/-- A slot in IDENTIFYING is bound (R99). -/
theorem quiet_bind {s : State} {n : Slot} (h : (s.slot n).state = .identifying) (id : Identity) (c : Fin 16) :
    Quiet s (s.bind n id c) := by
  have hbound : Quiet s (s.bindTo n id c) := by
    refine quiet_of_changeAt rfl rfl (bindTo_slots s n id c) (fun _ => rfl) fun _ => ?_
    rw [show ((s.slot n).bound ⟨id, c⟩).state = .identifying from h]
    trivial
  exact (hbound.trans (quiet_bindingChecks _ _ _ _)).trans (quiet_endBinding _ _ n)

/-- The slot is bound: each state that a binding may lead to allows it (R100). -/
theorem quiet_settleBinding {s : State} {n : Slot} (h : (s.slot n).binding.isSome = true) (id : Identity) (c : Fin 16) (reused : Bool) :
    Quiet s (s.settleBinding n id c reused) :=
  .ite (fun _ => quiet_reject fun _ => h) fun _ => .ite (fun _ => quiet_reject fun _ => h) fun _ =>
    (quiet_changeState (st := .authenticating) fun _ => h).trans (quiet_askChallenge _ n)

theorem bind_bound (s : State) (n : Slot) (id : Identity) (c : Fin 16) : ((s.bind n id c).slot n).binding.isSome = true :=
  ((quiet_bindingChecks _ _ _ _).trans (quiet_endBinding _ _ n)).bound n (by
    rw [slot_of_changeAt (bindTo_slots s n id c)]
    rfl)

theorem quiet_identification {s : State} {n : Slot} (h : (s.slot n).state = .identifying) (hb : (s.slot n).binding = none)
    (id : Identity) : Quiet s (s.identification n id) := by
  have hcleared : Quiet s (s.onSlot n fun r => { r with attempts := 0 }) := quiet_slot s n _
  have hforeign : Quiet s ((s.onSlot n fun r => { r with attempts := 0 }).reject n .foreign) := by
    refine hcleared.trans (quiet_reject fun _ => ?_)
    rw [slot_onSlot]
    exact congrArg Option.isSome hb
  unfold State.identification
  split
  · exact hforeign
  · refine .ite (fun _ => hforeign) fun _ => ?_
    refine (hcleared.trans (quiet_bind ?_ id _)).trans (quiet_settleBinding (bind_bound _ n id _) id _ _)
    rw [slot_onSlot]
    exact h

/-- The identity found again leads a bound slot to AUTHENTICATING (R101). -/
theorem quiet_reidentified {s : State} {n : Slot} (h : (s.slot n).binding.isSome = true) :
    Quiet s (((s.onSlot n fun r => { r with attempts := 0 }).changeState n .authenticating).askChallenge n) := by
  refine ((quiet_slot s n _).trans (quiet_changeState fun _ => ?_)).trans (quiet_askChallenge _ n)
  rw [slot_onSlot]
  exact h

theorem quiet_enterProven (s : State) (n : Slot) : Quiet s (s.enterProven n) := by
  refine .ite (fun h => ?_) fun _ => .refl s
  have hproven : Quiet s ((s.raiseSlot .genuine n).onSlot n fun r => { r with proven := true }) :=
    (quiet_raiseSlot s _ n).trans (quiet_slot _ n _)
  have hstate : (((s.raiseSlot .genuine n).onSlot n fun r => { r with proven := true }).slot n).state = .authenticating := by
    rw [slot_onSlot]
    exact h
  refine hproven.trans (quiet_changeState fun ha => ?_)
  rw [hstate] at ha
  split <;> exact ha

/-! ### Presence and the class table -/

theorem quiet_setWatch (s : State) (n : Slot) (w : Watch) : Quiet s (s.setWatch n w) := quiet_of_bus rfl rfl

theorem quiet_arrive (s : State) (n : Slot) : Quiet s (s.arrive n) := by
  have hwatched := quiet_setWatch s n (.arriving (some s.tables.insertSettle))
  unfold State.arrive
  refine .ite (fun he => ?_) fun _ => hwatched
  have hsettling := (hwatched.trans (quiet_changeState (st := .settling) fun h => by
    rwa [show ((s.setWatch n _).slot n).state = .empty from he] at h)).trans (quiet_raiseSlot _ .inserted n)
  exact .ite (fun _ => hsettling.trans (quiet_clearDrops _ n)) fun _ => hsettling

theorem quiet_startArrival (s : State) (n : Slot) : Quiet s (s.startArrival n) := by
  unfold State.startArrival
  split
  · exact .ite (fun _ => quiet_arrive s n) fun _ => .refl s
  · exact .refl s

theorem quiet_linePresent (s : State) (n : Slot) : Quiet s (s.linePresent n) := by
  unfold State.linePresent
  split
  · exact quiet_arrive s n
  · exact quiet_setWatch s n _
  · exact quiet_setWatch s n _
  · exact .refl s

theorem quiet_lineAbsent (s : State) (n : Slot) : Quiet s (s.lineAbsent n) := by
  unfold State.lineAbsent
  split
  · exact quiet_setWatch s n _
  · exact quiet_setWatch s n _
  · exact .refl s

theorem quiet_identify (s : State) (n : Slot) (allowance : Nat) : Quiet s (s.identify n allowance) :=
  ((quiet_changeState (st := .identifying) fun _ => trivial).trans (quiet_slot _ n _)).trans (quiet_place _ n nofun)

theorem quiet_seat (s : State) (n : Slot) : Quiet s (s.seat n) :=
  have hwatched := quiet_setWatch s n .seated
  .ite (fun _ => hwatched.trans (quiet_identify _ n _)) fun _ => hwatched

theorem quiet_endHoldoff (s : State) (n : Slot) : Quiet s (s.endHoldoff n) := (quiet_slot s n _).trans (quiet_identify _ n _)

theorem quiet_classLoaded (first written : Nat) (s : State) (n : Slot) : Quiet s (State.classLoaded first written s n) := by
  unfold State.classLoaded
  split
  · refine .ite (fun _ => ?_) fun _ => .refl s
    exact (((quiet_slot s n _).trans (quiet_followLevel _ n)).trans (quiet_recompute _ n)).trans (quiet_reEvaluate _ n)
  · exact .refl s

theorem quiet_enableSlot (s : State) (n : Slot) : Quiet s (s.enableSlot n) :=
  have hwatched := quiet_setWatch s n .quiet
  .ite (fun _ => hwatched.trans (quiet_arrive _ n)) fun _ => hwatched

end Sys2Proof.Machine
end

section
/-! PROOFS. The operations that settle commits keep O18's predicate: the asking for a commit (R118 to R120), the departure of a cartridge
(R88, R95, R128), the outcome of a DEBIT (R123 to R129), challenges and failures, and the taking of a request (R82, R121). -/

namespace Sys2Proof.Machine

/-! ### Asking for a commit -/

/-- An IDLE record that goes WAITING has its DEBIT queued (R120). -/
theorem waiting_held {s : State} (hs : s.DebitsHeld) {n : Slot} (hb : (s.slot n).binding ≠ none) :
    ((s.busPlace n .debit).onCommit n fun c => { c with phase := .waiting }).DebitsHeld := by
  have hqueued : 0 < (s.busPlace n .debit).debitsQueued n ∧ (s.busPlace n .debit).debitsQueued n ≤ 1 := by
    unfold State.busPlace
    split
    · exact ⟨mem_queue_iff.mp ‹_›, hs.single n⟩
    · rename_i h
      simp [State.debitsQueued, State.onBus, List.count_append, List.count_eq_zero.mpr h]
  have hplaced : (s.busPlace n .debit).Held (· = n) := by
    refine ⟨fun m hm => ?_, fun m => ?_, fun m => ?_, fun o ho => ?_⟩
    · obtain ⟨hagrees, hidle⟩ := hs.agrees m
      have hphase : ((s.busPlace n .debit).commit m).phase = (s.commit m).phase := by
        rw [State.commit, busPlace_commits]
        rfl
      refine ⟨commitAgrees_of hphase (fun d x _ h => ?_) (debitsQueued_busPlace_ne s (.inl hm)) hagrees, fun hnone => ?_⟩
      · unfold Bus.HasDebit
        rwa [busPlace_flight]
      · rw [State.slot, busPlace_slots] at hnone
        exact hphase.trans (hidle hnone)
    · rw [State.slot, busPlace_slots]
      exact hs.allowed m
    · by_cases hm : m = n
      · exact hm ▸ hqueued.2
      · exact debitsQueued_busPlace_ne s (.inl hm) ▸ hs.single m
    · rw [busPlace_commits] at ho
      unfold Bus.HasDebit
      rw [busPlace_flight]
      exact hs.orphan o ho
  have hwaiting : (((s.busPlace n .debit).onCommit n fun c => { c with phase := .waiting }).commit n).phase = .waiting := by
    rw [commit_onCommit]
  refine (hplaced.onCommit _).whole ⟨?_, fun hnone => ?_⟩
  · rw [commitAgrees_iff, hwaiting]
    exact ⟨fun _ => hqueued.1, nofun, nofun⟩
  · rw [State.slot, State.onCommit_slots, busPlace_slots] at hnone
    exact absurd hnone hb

*****

The lines beginning with the one that holds "by_cases hm : m = n" and ending with the last line of the data above are to be reproduced exactly, and nothing else.

■ Solved exercise ■
    · by_cases hm : m = n
      · exact hm ▸ hqueued.2
      · exact debitsQueued_busPlace_ne s (.inl hm) ▸ hs.single m
    · rw [busPlace_commits] at ho
      unfold Bus.HasDebit
      rw [busPlace_flight]
      exact hs.orphan o ho
  have hwaiting : (((s.busPlace n .debit).onCommit n fun c => { c with phase := .waiting }).commit n).phase = .waiting := by
    rw [commit_onCommit]
  refine (hplaced.onCommit _).whole ⟨?_, fun hnone => ?_⟩
  · rw [commitAgrees_iff, hwaiting]
    exact ⟨fun _ => hqueued.1, nofun, nofun⟩
  · rw [State.slot, State.onCommit_slots, busPlace_slots] at hnone
    exact absurd hnone hb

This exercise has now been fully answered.